What to work on: From the very first line down to the line containing "[] else n.left)", write out the material exactly as it appears, and no more.

Available records:
/-- The points that follow a point on some path. -/
def Prog.next (p : Prog) (counted : List (Nat × Nat)) (n : Node) : List Node :=
  let cap := Config.tileLimit + 1
  let go : List (Nat × List (Nat × Nat)) :=
    match counted.find? fun l => l.1 == n.pc || l.2 == n.pc with
    | some l =>
      if l.1 = n.pc then [(n.pc + 1, aput n.left n.pc (min cap (wImm (p.at_ n.pc))))]
      else
        let k := (aget n.left l.1).getD 1
        if k = cap then [(l.1 + 1, n.left), (n.pc + 1, adel n.left l.1)]
        else if k ≤ 1 then [(n.pc + 1, adel n.left l.1)]
        else [(l.1 + 1, aput n.left l.1 (k - 1))]
    | none => (p.succAll n.pc).map fun i => (i, if wOp (p.at_ n.pc) = 0x01 then [] else n.left)
  (p.tdsAfter n).flatMap fun tds => (go.filter fun x => decide (x.1 < p.words.length)).map fun (pc, left) => ⟨pc, tds, left⟩

/-- The points reached from `work` by `next`. -/
def closure (next : Node → List Node) : Nat → List Node → List Node → List Node
  | 0, _, seen => seen
  | _, [], seen => seen
  | n + 1, x :: work, seen => if seen.contains x then closure next n work seen else closure next n (next x ++ work) (x :: seen)

/-- A program with the points of its paths: its entries, in any order (R102). -/
def Prog.mk' (ctx core : Nat) (remote : List Nat) (canon : Bool) (words : List DWord) (pool : List TileDesc) (entries : List Nat) : Prog :=
  let p : Prog := { ctx, core, words, loops := loopsOf words, pool, entries, canon }
  { p with nodes := closure (p.next (p.counted remote)) graphSteps ((entries.filter fun e => decide (e < words.length)).map fun e => { pc := e }) [] }

/-- The points of the paths at an instruction. -/
def Prog.pts (p : Prog) (i : Nat) : List Node := p.nodes.filter fun n => n.pc == i
/-- Descriptors that TD `t` can hold at instruction i. -/
def Prog.tdAt (p : Prog) (t i : Nat) : List TileDesc := ((p.pts i).map fun n => n.td t).eraseDups
/-- Instructions that some path reaches and that can execute. -/
def Prog.live (p : Prog) : List Nat := (List.range p.words.length).filter fun i => !wNever (p.at_ i) && p.nodes.any fun n => n.pc == i

/-! ## Operands -/

/-- TDs that an instruction reads as element tiles, and those that it writes. -/
def tdReads (w : DWord) : List Nat :=
  match wOp w with
  | 0x40 => [wTd w, wTdb w] ++ (if wMode w = 2 then [wTdc w] else [])
  | 0x41 => [wTd w, wTdb w] ++ (if wMode w = 2 then [wTdc w] else [])
  | 0x42 => [wTd w, wTdb w, wTdc w]
  | 0x50 => [wVa w] ++ (if wBsrc w = 1 then [wVb w] else []) ++ (if wVfunc w = 4 || wVfunc w = 0x0B then [wTdd w] else [])
  | 0x60 => if bf w 36 1 = 1 then [wTd w] else []
  | 0x70 => [wTd w]
  | 0x72 => [wTd w]
  | 0x73 => [wTd w]
  | _ => []

def tdWrites (w : DWord) : List Nat :=
  match wOp w with
  | 0x43 => [wTdc w]
  | 0x44 => [wTdc w, wTd w]
  | 0x50 => [wTdd w]
  | 0x60 => if bf w 36 1 = 0 then [wTd w] else []
  | 0x71 => [wTd w]
  | _ => []

/-- TDs that address raw accumulator records, whose FMTD is ignored (R112, R115). -/
def tdRaw (w : DWord) : List Nat :=
  if wOp w = 0x45 then [wTdc w] else if (wOp w = 0x40 || wOp w = 0x41) && wMode w = 3 then [wTdc w] else []

/-- Codes of a format descriptor's format, block scaling and rounding (R51, Table 2-5). -/
def fmtCodes (d : BitVec 8) : List Nat :=
  match fmtdFmt d with
  | none => [0x3030]
  | some f =>
    (if fmtdRnd d = 3 || d.toNat % 16 = 9 then [0x3030] else [])
      ++ (if (fmtdBlk d && (f == .fp32 || f == .bf16 || f == .fp16)) || (!fmtdBlk d && decide (f.width < 8)) then [0x3031] else [])

/-- Codes of a descriptor used for elements: format, block scaling and alignment (R51, R54, R110). -/
def tdCodes (t : TileDesc) : List Nat :=
  if (fmtdFmt t.fmtd).isNone then [0x3030]
  else fmtCodes t.fmtd
      ++ (if fmtdBlk t.fmtd && t.cols % 32 != 0 then [0x3033] else [])
      ++ (if t.base.toNat % 32 != 0 || t.stride.toNat % 32 != 0 || t.rowBytes % 32 != 0 then [0x3037] else [])

def tdRawCodes (t : TileDesc) : List Nat := if t.base.toNat % 32 != 0 || t.stride.toNat % 32 != 0 then [0x3037] else []

/-- Formats of a transposed operand (R113). -/
def transposable (t : TileDesc) : Bool :=
  !fmtdBlk t.fmtd && [Fmt.e4m3, .e5m2, .int8, .bf16, .fp16].contains t.fmt

def intMix (a b : TileDesc) : Bool := (a.fmt == .int8) != (b.fmt == .int8)

/-- Codes of MMA and MMAT (R112, R113). DESIGN CHOICE (log entry 104): R112 bounds rows(TDB) by 32 and R113 takes TDB's rows as K; here the bound of
an MMAT holds for the columns of TDB, and its rows, K, reach the 64 of a descriptor. -/
def mmaCodes (w : DWord) (a b : TileDesc) (cs : List TileDesc) : List Nat :=
  let tr := wOp w == 0x41
  let jn := if tr then b.cols else b.rows
  let k := if tr then b.rows else b.cols
  let shapeC := decide (2 ≤ wMode w) && cs.any fun c => c.rows != a.rows || c.cols != jn || (wMode w == 3 && decide (c.stride.toNat < 96 * c.cols))
  (if decide (32 < a.rows) || decide (32 < jn) || a.cols != k || shapeC || (tr && !transposable b) then [0x3025] else [])
    ++ (if intMix a b then [0x3032] else [])
    ++ (if tr && fmtdBlk b.fmtd then [0x3034] else [])

/-- An operand below 8 bits, which no product of the student backward pass takes (R23). -/
def small (t : TileDesc) : Bool := decide (t.fmt.width < 8)

/-- Codes of MTWIN (R114). DESIGN CHOICE (log entry 83): R23 names no code; an operand below 8 bits is reported as 0x3025. -/
def mtwinCodes (g b x : TileDesc) : List Nat :=
  (if small g || small x || g.rows != 32 || g.cols != 32 || b.rows != 32 || decide (32 < b.cols) || x.cols != 32 || decide (32 < x.rows) || !transposable b then [0x3025] else [])
    ++ (if intMix g b || intMix x g then [0x3032] else [])
    ++ (if fmtdBlk g.fmtd || fmtdBlk b.fmtd then [0x3034] else [])

/-- Codes of a compensated-pair read-out (R70, R115). -/
def pairCodes (a c : TileDesc) : List Nat :=
  (if a.rows != c.rows || a.cols != c.cols || decide (32 < c.rows) || decide (32 < c.cols) then [0x3025] else [])
    ++ (if a.fmtd != c.fmtd || c.fmtd.toNat / 16 != 0 || !(c.fmt == .fp32 || c.fmt == .bf16) then [0x3035] else [])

Result of the task:
/-- The points that follow a point on some path. -/
def Prog.next (p : Prog) (counted : List (Nat × Nat)) (n : Node) : List Node :=
  let cap := Config.tileLimit + 1
  let go : List (Nat × List (Nat × Nat)) :=
    match counted.find? fun l => l.1 == n.pc || l.2 == n.pc with
    | some l =>
      if l.1 = n.pc then [(n.pc + 1, aput n.left n.pc (min cap (wImm (p.at_ n.pc))))]
      else
        let k := (aget n.left l.1).getD 1
        if k = cap then [(l.1 + 1, n.left), (n.pc + 1, adel n.left l.1)]
        else if k ≤ 1 then [(n.pc + 1, adel n.left l.1)]
        else [(l.1 + 1, aput n.left l.1 (k - 1))]
    | none => (p.succAll n.pc).map fun i => (i, if wOp (p.at_ n.pc) = 0x01 then [] else n.left)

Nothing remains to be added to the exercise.